Your task is to copy the lines of the data below from the line holding "def opNs (w : Nat) : Nat := bitsOf w 7 4" through the line holding "-- Assumption log 92 (DEDUCED).", inclusive, exactly and with nothing added.
== == ==
-- ==== Sys2Proof/Machine/Serving.lean ====
section
/-! DEFINITION. The serving engine: entries, admission, batch delivery, completions and control operations
(R258 to R292, R307, R312, R315 to R321, R344, R354). -/

namespace Sys2Proof.Machine

open Sys2Proof

/-! ### Entries (R261 to R268) -/

/-- PHASE, KIND and IRQ of an entry. -/
def Entry.phase (e : Entry) : Nat := e.field 0 2 % 2
def Entry.kind (e : Entry) : Nat := e.field 0 2 / 2 % 8
def Entry.irq (e : Entry) : Bool := bitOf (e.field 0 2) 4

/-- SEQS and TOKENS of a STEP entry, COUNT of a CONTROL entry. -/
def Entry.seqCount (e : Entry) : Nat := e.field 12 2
def Entry.tokenCount (e : Entry) : Nat := e.field 14 2
def Entry.opCount (e : Entry) : Nat := e.field 12 1

/-- An operation of a CONTROL entry (R268). -/
def Entry.op (e : Entry) (k : Nat) : Nat := e.field (128 + 16 * k) 16

/-- DETAIL of ENTRY_INVALID: record, or 0xFFFF for the entry, and reason (R289). -/
def invalidDetail (record reason : Nat) : Word := BitVec.ofNat 64 (record + reason * 2 ^ 16)

/-- Some byte of a range of an entry is not zero. -/
def Entry.dirty (e : Entry) (off len : Nat) : Bool := len != 0 && e.field off len != 0

-- Assumption log 82 (DEDUCED), 92 (DEDUCED).
/-- Checks 1 and 2 of R271: the reason that fails, or none. -/
def fetchCheck (e : Entry) (lap : Nat) : Option Nat :=
  if e.phase ≠ lap ∨ 1 < e.kind ∨ e.field 0 2 / 32 ≠ 0 ∨ e.dirty 2 2 ∨ e.dirty 9 3 ∨ e.dirty 56 8 then some 1
  else if e.kind = 0 then
    if (List.range 64).any (fun g => bitsOf (e.field (128 + 2 * g) 2) 14 13 != 0) then some 1
    else if 4096 < e.seqCount ∨ 16384 < e.tokenCount then some 2 else none
  else
    let n := min e.opCount 8
    if e.dirty 4 8 ∨ e.dirty 13 35 ∨ e.dirty 64 64 ∨ e.dirty (128 + 16 * n) (128 - 16 * n) then some 1
    else if e.opCount < 1 ∨ 8 < e.opCount then some 2 else none

/-! ### Results of control operations (R269) -/

/-- Result codes. -/
abbrev CtlResult.badState : Nat := 1
abbrev CtlResult.badSeq : Nat := 2
abbrev CtlResult.noKey : Nat := 3
abbrev CtlResult.noPages : Nat := 4
abbrev CtlResult.badOp : Nat := 5

/-- Fields of an operation: OP, NS, PGROUP, SEQ, ARG0, ARG1. -/
def opCode (w : Nat) : Nat := w % 16
def opNs (w : Nat) : Nat := bitsOf w 7 4
def opPgroup (w : Nat) : Nat := bitsOf w 11 8
def opSeq (w : Nat) : Nat := bitsOf w 31 14
def opArg0 (w : Nat) : Nat := bitsOf w 63 32
def opArg1 (w : Nat) : Nat := bitsOf w 127 64

-- Assumption log 92 (DEDUCED).
/-- The layout of R268: an operation with another code, or with a bit set that must be zero, is BAD_OP. -/
def opLegal (w : Nat) : Bool :=
  bitsOf w 13 12 == 0 &&
    (if opCode w = 1 then bitsOf w 127 77 == 0
     else if opCode w = 5 then bitsOf w 11 4 == 0 && opArg0 w != 0 && bitsOf w 69 64 == 0
     else decide (2 ≤ opCode w) && decide (opCode w ≤ 4) && bitsOf w 11 4 == 0 && bitsOf w 127 32 == 0)

/-- Appends the result of the next operation of a CONTROL entry: RESULT and VALUE. -/
def Step.result (x : Step) (code value t : Nat) : Step :=
  { x with results := x.results ++ [code * 2 ^ 28 + value % 2 ^ 28], ended := t, reclaim := false }

/-- Gives BAD_OP to the operations at the front that R268 does not allow. -/
def Step.skipBad (t : Nat) : Nat → Step → Step
  | 0, x => x
  | n + 1, x =>
    if x.results.length < x.entry.opCount ∧ opLegal (x.entry.op x.results.length) = false then
      (x.result CtlResult.badOp 0 t).skipBad t n
    else x

/-! ### Admission (R271, R280, R476) -/

/-- The runs of an edition: RUNS of plate 0 (R234). -/
def State.runCount (s : State) (e : Edition) : Nat := s.reader e (e.imageBase 0) 24 1

/-- A stipple set is resident for an edition; every edition holds the empty set (R351). -/
def Edition.hasSet (e : Edition) (k : Nat) : Bool := k == 0x1FFF || !(tabGet (fun _ => []) e.sets k).isEmpty

/-- Checks 3 to 5 of R271: the outcome of a STEP entry that fails one. -/
def State.admissionCheck (s : State) (e : Entry) : Option (Nat × Word) :=
  let id := e.field 4 4
  match s.resident id with
  | none =>
    match s.slotOf id with
    | some n =>
      let ed := s.flash.slot n
      if ed.degraded then some (Status.editionLost, BitVec.ofNat 64 id)
      else some (Status.notResident, BitVec.ofNat 64 (id + (if ed.state = 1 then 2 ^ 32 else 0)))
    | none => some (Status.notResident, BitVec.ofNat 64 (id + 2 ^ 32))
  | some ed =>
    if s.runCount ed ≤ e.field 8 1 then some (Status.entryInvalid, invalidDetail 0xFFFF 3)
    else if (List.range 64).any (fun g =>
        let v := e.field (128 + 2 * g) 2
        bitOf v 15 && !ed.hasSet (v % 8192)) then some (Status.entryInvalid, invalidDetail 0xFFFF 4)
    else none

/-- The body of STEP_DESC (R462). -/
def descBody (e : Entry) (start : Nat) : List Byte :=
  leBytes 2 e.idx ++ [0, 0, 0, 0, 0, 0] ++ leBytes 8 start ++ leBytes 256 e.raw.toNat

-- Assumption log 83 (DEDUCED).
/-- Admits an entry: at a step's admission host-held lines of the partition are recalled (R431), checks 3 to 5 are made, and the lead of a
partition of several modules sends STEP_DESC down the combining tree (R476, R484). A member takes what it has of the batch. -/
def State.admitEntry (s : State) (p : Nat) (e : Entry) (start : Nat) : State :=
  let x := { Step.new e (s.isLead p) start with batch := tabGet (fun _ => []) (s.part p).early e.idx }
  let t := if e.isControl then s else s.recallPart p
  let y : Step :=
    if e.status ≠ 0 then x.decide e.status e.detail start
    else if e.kind = 0 then
      match t.admissionCheck e, t.resident (e.field 4 4) with
      | some o, _ => x.decide o.1 o.2 start
      | none, some ed => { x with rows := runRows (t.reader ed (ed.imageBase 0)) (e.field 8 1) }
      | none, none => x
    else x.skipBad start 8
  let q := t.part p
  let t := t.setPart p { q with admitted := some y, early := tabSet (fun _ => []) q.early e.idx [] }
  if t.isLead p && y.outcome.isNone then
    (t.treeChildren p).foldl (fun u m => u.sendStep p 0x06 m false u.txn (descBody e start)) t
  else t

/-- Takes the oldest fetched entry into admission, where none is admitted. -/
def State.admitNext (s : State) (p : Nat) : State :=
  let q := s.part p
  match q.admitted, q.fetched with
  | none, e :: rest => (s.setPart p { q with fetched := rest }).admitEntry p e (s.pnow p)
  | _, _ => s

/-- On a member that is not the lead, a described step is admitted once no other one is; the module accepts no step
before its first time exchange of the partition has completed (R55). -/
def State.memberAdmit (s : State) (p : Nat) : State :=
  if s.isLead p || s.fv .timePsyncSynced [p] == 0 then s else s.admitNext p

-- Assumption log 82 (DEDUCED).
/-- The ready set of R280. A member that is not the lead has its entries from STEP_DESC, not from the scheduler. -/
def State.readySet (s : State) : List Nat :=
  (List.range 32).filter (fun p =>
    s.formed p && s.isLead p && !(s.part p).fetched.isEmpty && (s.part p).admitted.isNone)

/-- Saturation of a deficit at plus and minus 2^63. -/
def satDeficit (d : Int) : Int := max (-(2 ^ 63)) (min (2 ^ 63 - 1) d)

/-- What one round adds to a partition's deficit (R280). -/
def State.roundOf (s : State) (p : Nat) : Nat := s.fa .serveShareWeight [p] * s.fa .serveSchedQuantum [] * 2 ^ 16

/-- Rounds until a deficit is positive. -/
def roundsFor (d : Int) (inc : Nat) : Nat := if 0 < d then 0 else (-d).toNat / inc + 1

/-- Sets a partition's deficit. -/
def State.setDeficit (s : State) (p : Nat) (d : Int) : State := s.setPart p { s.part p with deficit := d }

/-- The deficits when the scheduler looks: formed partitions outside the ready set keep no credit, and while no ready one
is positive every ready one gains the same number of rounds (R280). -/
def State.scheduleRounds (s : State) (ready : List Nat) : State :=
  let t := (List.range 32).foldl (fun u q =>
    if u.formed q && !ready.contains q then u.setDeficit q (min (u.part q).deficit 0) else u) s
  let rs := (ready.filter (fun p => t.roundOf p != 0)).map (fun p => roundsFor (t.part p).deficit (t.roundOf p))
  match rs with
  | [] => t
  | r :: rest =>
    let n := rest.foldl min r
    ready.foldl (fun u p => u.setDeficit p (satDeficit ((u.part p).deficit + Int.ofNat (n * u.roundOf p)))) t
== == ==
* [Solution for this exercise]:
def opNs (w : Nat) : Nat := bitsOf w 7 4
def opPgroup (w : Nat) : Nat := bitsOf w 11 8
def opSeq (w : Nat) : Nat := bitsOf w 31 14
def opArg0 (w : Nat) : Nat := bitsOf w 63 32
def opArg1 (w : Nat) : Nat := bitsOf w 127 64

-- Assumption log 92 (DEDUCED).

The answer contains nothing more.